Peafowl Census Report May 17
On May 17, the City Council will review the Peafowl Census Report, an annual count of peacocks and peahens in RPV neighborhoods. The City Council will also consider whether to pause or resume the City’s humane trapping program in 2022 until a new census is conducted in 2023.
The hybrid in-person/virtual meeting will take place at 7 p.m. in McTaggart Hall at Hesse Park and via Zoom. Watch live on the City website or on RPVtv Cox 33/Frontier FiOS 38.
A staff report (PDF) for this topic is available on the City website. Please submit your comments to the City Council in advance of the meeting by emailing them to cc@rpvca.gov. If you would like to provide comments during the meeting or leave a pre-recorded voice message, please complete a form at rpvca.gov/participate.

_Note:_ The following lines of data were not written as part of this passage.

@[simp] theorem setSlot_frame (k : Kind) (v : Option Queued) (s : State) :
    (setSlot k v s).now = s.now ∧ (setSlot k v s).pending = s.pending ∧ (setSlot k v s).src = s.src ∧
    (setSlot k v s).lq = s.lq ∧ (setSlot k v s).mem = s.mem ∧ (setSlot k v s).scan = s.scan ∧
    (setSlot k v s).grp = s.grp ∧ (setSlot k v s).ctl = s.ctl ∧ (setSlot k v s).ovl = s.ovl ∧
    (setSlot k v s).lag = s.lag ∧ (setSlot k v s).ldr = s.ldr ∧ (setSlot k v s).cfg = s.cfg ∧
    (setSlot k v s).port = s.port ∧ (setSlot k v s).judged = s.judged ∧ (setSlot k v s).bus.engine = s.bus.engine ∧
    (setSlot k v s).bus.idleCount = s.bus.idleCount ∧ (setSlot k v s).bus.reg = s.bus.reg ∧
    (setSlot k v s).bus.holdoff = s.bus.holdoff ∧ (setSlot k v s).bus.mute = s.bus.mute ∧
    (setSlot k v s).bus.muteAges = s.bus.muteAges ∧ (setSlot k v s).bus.recessiveFrom = s.bus.recessiveFrom ∧
    (setSlot k v s).bus.runFrom = s.bus.runFrom ∧ (setSlot k v s).bus.startEpoch = s.bus.startEpoch ∧
    (setSlot k v s).bus.bitTime = s.bus.bitTime := by
  (repeat' apply And.intro) <;>
  first | (simp [setSlot]; done) | rfl | (simp only [setSlot, whenever]; (repeat' split) <;> simp; done) | (unfold setSlot; (repeat' split) <;> simp [whenever] <;> (repeat' split) <;> simp; done)

@[simp] theorem setOutcome_frame (o : CountOutcome) (s : State) :
    (setOutcome o s).now = s.now ∧ (setOutcome o s).pending = s.pending ∧ (setOutcome o s).src = s.src ∧
    (setOutcome o s).lq = s.lq ∧ (setOutcome o s).mem = s.mem ∧ (setOutcome o s).scan = s.scan ∧
    (setOutcome o s).bus = s.bus ∧ (setOutcome o s).grp = s.grp ∧ (setOutcome o s).ctl = s.ctl ∧
    (setOutcome o s).ovl = s.ovl ∧ (setOutcome o s).ldr = s.ldr ∧ (setOutcome o s).cfg = s.cfg ∧
    (setOutcome o s).port = s.port ∧ (setOutcome o s).judged = s.judged ∧
    (setOutcome o s).lag.actions = s.lag.actions ∧ (setOutcome o s).lag.frozen = s.lag.frozen := by
  (repeat' apply And.intro) <;>
  first | (simp [setOutcome]; done) | rfl | (simp only [setOutcome, whenever]; (repeat' split) <;> simp; done) | (unfold setOutcome; (repeat' split) <;> simp [whenever] <;> (repeat' split) <;> simp; done)

@[simp] theorem queueNotice_frame (k : Kind) (p : List Byte) (e : Option Epoch) (s : State) :
    (queueNotice k p e s).now = s.now ∧ (queueNotice k p e s).pending = s.pending ∧
    (queueNotice k p e s).src = s.src ∧ (queueNotice k p e s).lq = s.lq ∧ (queueNotice k p e s).mem = s.mem ∧
    (queueNotice k p e s).scan = s.scan ∧ (queueNotice k p e s).grp = s.grp ∧ (queueNotice k p e s).ctl = s.ctl ∧
    (queueNotice k p e s).ovl = s.ovl ∧ (queueNotice k p e s).ldr = s.ldr ∧ (queueNotice k p e s).cfg = s.cfg ∧
    (queueNotice k p e s).port = s.port ∧ (queueNotice k p e s).judged = s.judged ∧
    (queueNotice k p e s).bus.engine = s.bus.engine ∧ (queueNotice k p e s).bus.idleCount = s.bus.idleCount ∧
    (queueNotice k p e s).bus.reg = s.bus.reg ∧ (queueNotice k p e s).bus.holdoff = s.bus.holdoff ∧
    (queueNotice k p e s).bus.mute = s.bus.mute ∧ (queueNotice k p e s).bus.muteAges = s.bus.muteAges ∧
    (queueNotice k p e s).bus.recessiveFrom = s.bus.recessiveFrom ∧
    (queueNotice k p e s).bus.runFrom = s.bus.runFrom ∧ (queueNotice k p e s).bus.startEpoch = s.bus.startEpoch ∧
    (queueNotice k p e s).bus.bitTime = s.bus.bitTime ∧ (queueNotice k p e s).lag.actions = s.lag.actions ∧
    (queueNotice k p e s).lag.frozen = s.lag.frozen := by
  (repeat' apply And.intro) <;>
  first | (simp [queueNotice]; done) | rfl | (simp only [queueNotice, whenever]; (repeat' split) <;> simp; done) | (unfold queueNotice; (repeat' split) <;> simp [whenever] <;> (repeat' split) <;> simp; done)

@[simp] theorem withdrawUnsent_frame (k : Kind) (s : State) :
    (withdrawUnsent k s).now = s.now ∧ (withdrawUnsent k s).pending = s.pending ∧ (withdrawUnsent k s).src = s.src ∧
    (withdrawUnsent k s).lq = s.lq ∧ (withdrawUnsent k s).mem = s.mem ∧ (withdrawUnsent k s).scan = s.scan ∧
    (withdrawUnsent k s).grp = s.grp ∧ (withdrawUnsent k s).ctl = s.ctl ∧ (withdrawUnsent k s).ovl = s.ovl ∧
    (withdrawUnsent k s).lag = s.lag ∧ (withdrawUnsent k s).ldr = s.ldr ∧ (withdrawUnsent k s).cfg = s.cfg ∧
    (withdrawUnsent k s).port = s.port ∧ (withdrawUnsent k s).judged = s.judged ∧
    (withdrawUnsent k s).bus.engine = s.bus.engine ∧ (withdrawUnsent k s).bus.idleCount = s.bus.idleCount ∧
    (withdrawUnsent k s).bus.reg = s.bus.reg ∧ (withdrawUnsent k s).bus.holdoff = s.bus.holdoff ∧
    (withdrawUnsent k s).bus.mute = s.bus.mute ∧ (withdrawUnsent k s).bus.muteAges = s.bus.muteAges ∧
    (withdrawUnsent k s).bus.recessiveFrom = s.bus.recessiveFrom ∧
    (withdrawUnsent k s).bus.runFrom = s.bus.runFrom ∧ (withdrawUnsent k s).bus.startEpoch = s.bus.startEpoch ∧
    (withdrawUnsent k s).bus.bitTime = s.bus.bitTime := by
  (repeat' apply And.intro) <;>
  first | (simp [withdrawUnsent]; done) | rfl | (simp only [withdrawUnsent, whenever]; (repeat' split) <;> simp; done) | (unfold withdrawUnsent; (repeat' split) <;> simp [whenever] <;> (repeat' split) <;> simp; done)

For some background, the City implemented a periodic humane peafowl trapping and relocation program in 2015 in response to complaints from residents about the growing peafowl population and associated impacts (noise, property damage, etc.). It is not the City’s intent to eradicate the peafowl population, but to manage the population at levels identified in 2000 and to educate the public on how to coexist with the birds. This is all in an effort to strike a balance between differing opinions in the City.
Every year, the City Council receives a report on the past year’s trapping program (if trapping was conducted), as well as a census report for the current year’s peafowl population, to determine whether or not to resume trapping. Trapped peafowl are relocated off the Palos Verdes Peninsula to homes that have been screened by the trapping vendor and reviewed by the City to ensure the individuals adopting the peafowl have some avian experience and have adequate space for peafowl to roam freely. Under no circumstances will the trapped peafowl be euthanized or treated inhumanely.